Collected data entries:
****

-- ==== Sys2Proof/Machine/Access.lean ====
section
/-!
DEFINITION. Reaching memory (R200 to R211, R226, R230, R244, R352, R375 to R378): address checks, translation, the L1 and
L2 caches, banked bytes, and reads and writes at a place.
-/
namespace Sys2Proof.Machine

/-! ### Containment of data errors (R359, R390) -/

/-- An uncorrectable error errs a tile; in the clk in which the tile has resolved it still counts, and the tile fails (R359, R360). -/
def errTile (s : State) (token : Nat) : State :=
  s.modTile token fun x =>
    { x with erred := true, phase := if x.phase = 1 && !inTurn s 6 token 0 then 2 else x.phase }

/-- An uncorrectable error in data that a wave reads: it errs the wave's tile, or ends its launch with END 4. -/
def dataError (s : State) (launch : Nat) (token : Option Nat) : State :=
  match token with
  | some t => errTile s t
  | none => endLaunch s launch 4

/-! ### Import slots (R402) -/

/-- A context's import slot is valid. -/
def importValid (s : State) (ctx slot : Nat) : Bool :=
  match s.ctxOf ctx with
  | some c => (tget c.imports slot).getLsbD 127
  | none => false

/-- A request to an import slot's package has a route through a trained link (R404, R408). -/
def routed (s : State) (ctx slot : Nat) : Bool :=
  match s.ctxOf ctx with
  | some c =>
    let r := (tget s.routes (nbits (tget c.imports slot).toNat 112 12)).toNat
    decide (r ≠ 0) && s.ready.getLsbD (r - 1)
  | none => false

/-- Where a place outside the device lies among all of them, as the free values that are read there are told apart. -/
def Loc.outAddr : Loc → Nat
  | .imp ctx slot off => 2 ^ 60 + (ctx * 4096 + slot) * 2 ^ 38 + off
  | .host pa => pa
  | .dev pa _ => pa
  | .scr _ off => off

/-- The unit and the place in it that put the requests of one clk to a place in order (R222, R243). -/
def Loc.turn (launch : Nat) : Loc → Nat × Nat
  | .dev pa _ => (0, pa / 512 * 512)
  | .scr core off => (7, launch * 2 ^ 20 + core * 2 ^ 10 + off / 512)
  | .host pa => (8, pa / 64)
  | .imp ctx slot off => (9, (ctx * 4096 + slot) * 2 ^ 32 + off / 64)

/-- A place can be reached: a peer's memory only by a route. -/
def reached (s : State) (ctx : Nat) (loc : Loc) : Bool :=
  match loc with
  | .imp _ slot _ => routed s ctx slot
  | _ => true

/-! ### The L1 read cache (R205, R230) -/

/-- A core's copy of a sector. -/
def l1Find (s : State) (core pa key : Nat) : Option L1Line :=
  s.l1.find? fun l => l.core == core && l.pa == pa / 64 * 64 && l.key == key

/-- Bytes of a list replaced from a place on. -/
def patch (bs : List Byte) (off : Nat) (new : List Byte) : List Byte :=
  bs.take off ++ new ++ bs.drop (off + new.length)

/-- Bytes at `pa` with those of a run at `x` over them. -/
def overlay (pa : Nat) (bs : List Byte) (x : Nat) (d : List Byte) : List Byte :=
  (List.range bs.length).map fun i => if x ≤ pa + i then (d[pa + i - x]?).getD (bs.getD i 0) else bs.getD i 0

/-- A store of a core to device memory that is not yet performed, with its operation and its number in it (R205). -/
structure CoreStore where
  op : Nat
  acc : Nat
  pa : Nat
  kind : Nat
  data : List Byte
  seen : List (Nat × Nat)
deriving DecidableEq, Repr

/-- The stores of a core under a key that are not yet performed, in the order of their issue. -/
def coreStores (s : State) (core key : Nat) : List CoreStore :=
  (s.memOps.filter fun o => o.kind == .store && o.core == core && o.token.isNone).flatMap fun o =>
    (List.range o.accs.length).filterMap fun i => match o.accs[i]? with
      | some a => match a.loc with
        | .dev pa k => if k = key && !a.done then some { op := o.id, acc := i, pa := pa, kind := a.kind, data := a.data, seen := a.seen } else none
        | _ => none
      | none => none

/-- Bytes as a core's L1 has them beside the home slice: the core's own stores that are not yet performed stand over them, in the
order of their issue (R205); `but` is one that is being performed. -/
def l1Overlay (s : State) (core pa key : Nat) (but : Option (Nat × Nat)) (bs : List Byte) : List Byte :=
  (coreStores s core key).foldl (fun bs c => if but = some (c.op, c.acc) then bs else overlay pa bs c.pa c.data) bs

/-- Bytes that have been written or returned update a core's copy of their sector. -/
def l1Update (s : State) (core pa key : Nat) (bs : List Byte) : State :=
  { s with l1 := s.l1.map fun l =>
      if l.core = core && l.pa = pa / 64 * 64 && l.key = key then { l with bytes := patch l.bytes (pa % 64) bs } else l }

/-- Two sectors use one set of the L1 (R205; log 10). -/
def l1Mates (a b : Nat) : Bool := Config.setIndex 0 a % 512 == Config.setIndex 0 b % 512

/-- A sector filled, most recently used; from a full set of 8 ways the least recently used one leaves (R205). `State.l1` has
the most recently used first. A poisoned sector is not filled (R390). -/
def l1Fill (s : State) (core pa key : Nat) : State :=
  if isPoisoned s (pa / 64 * 64) 64 then s else
  let keep := s.l1.filter fun l => !(l.core == core && l.pa == pa / 64 * 64 && l.key == key)
  let own := keep.filter fun l => l.core == core
  let mates := if own.length < 8 then [] else own.filter fun l => l1Mates l.pa (pa / 64 * 64)
  let keep1 := if mates.length < 8 then keep
    else match mates.getLast? with
      | some v => keep.filter fun l => l != v
      | none => keep
  { s with l1 := { core := core, pa := pa / 64 * 64, key := key, bytes := l1Overlay s core (pa / 64 * 64) key none (devBytes s key (pa / 64 * 64) 64) } :: keep1 }

/-- The whole L1 of a core invalidated (R205). -/
def l1Drop (s : State) (core : Nat) : State := { s with l1 := s.l1.filter fun l => l.core != core }

/-- The wave's crew has members on more than one core (R205). -/
def crewSpans (s : State) (w : Wave) : Bool :=
  match s.crews.find? fun c => c.members.contains w.uid with
  | none => false
  | some c => s.allWaves.any fun x => c.members.contains x.uid && decide (coreOf x.quad ≠ coreOf w.quad)

/-- An acquire at a scope invalidates the L1 of the wave's core: at cluster scope or wider, or at crew scope in a crew
that spans cores (R205, R236). -/
def acquireL1 (s : State) (w : Wave) (sc : Nat) : State :=
  if 2 ≤ sc || (decide (sc = 1) && crewSpans s w) then l1Drop s (coreOf w.quad) else s

/-! ### L2 lines (R206 to R209) -/

/-- The line of an address. -/
def lineOf (pa : Nat) : Nat := pa / 512 * 512

/-- The set of an address within its slice (R206). -/
def l2Set (pa : Nat) : Nat := nbits pa 9 7 ^^^ nbits pa 16 7

/-- Two addresses have one home slice and one set. -/
def sameSet (part a b : Nat) : Bool := homeSlice part a == homeSlice part b && l2Set a == l2Set b

/-- Sixteen words whose differences from the first fit a signed byte (R207). -/
def compressibleBytes (bs : List Byte) : Bool :=
  let word := fun i => leNat ((bs.drop (4 * i)).take 4)
  (List.range 16).all fun i =>
    let d := sextNat (word i + 2 ^ 32 - word 0) 32
    decide (-128 ≤ d) && decide (d ≤ 127)

/-- A byte as a tile's waves see it: its banked copy, or the ordinary byte (R352). -/
def tileByte (s : State) (token : Option Nat) (key pa : Nat) : Byte :=
  match token.bind s.tileOf with
  | none => devByte s key pa
  | some t =>
    let b := tget t.banked pa
    if b.toNat < 256 then devByte s key pa else BitVec.ofNat 8 b.toNat

/-- Bytes as a tile's waves see them. -/
def tileBytes (s : State) (token : Option Nat) (key pa n : Nat) : List Byte :=
  (List.range n).map fun i => tileByte s token key (pa + i)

****

» **INSTRUCTIONS TO FOLLOW**: Could you retype exactly the lines above, starting at the line that contains "match s.crews.find? fun" and ending at the line that contains "to R209) -/", and nothing more?

» **THE COMPLETED TASK**:
  match s.crews.find? fun c => c.members.contains w.uid with
  | none => false
  | some c => s.allWaves.any fun x => c.members.contains x.uid && decide (coreOf x.quad ≠ coreOf w.quad)

/-- An acquire at a scope invalidates the L1 of the wave's core: at cluster scope or wider, or at crew scope in a crew
that spans cores (R205, R236). -/
def acquireL1 (s : State) (w : Wave) (sc : Nat) : State :=
  if 2 ≤ sc || (decide (sc = 1) && crewSpans s w) then l1Drop s (coreOf w.quad) else s

/-! ### L2 lines (R206 to R209) -/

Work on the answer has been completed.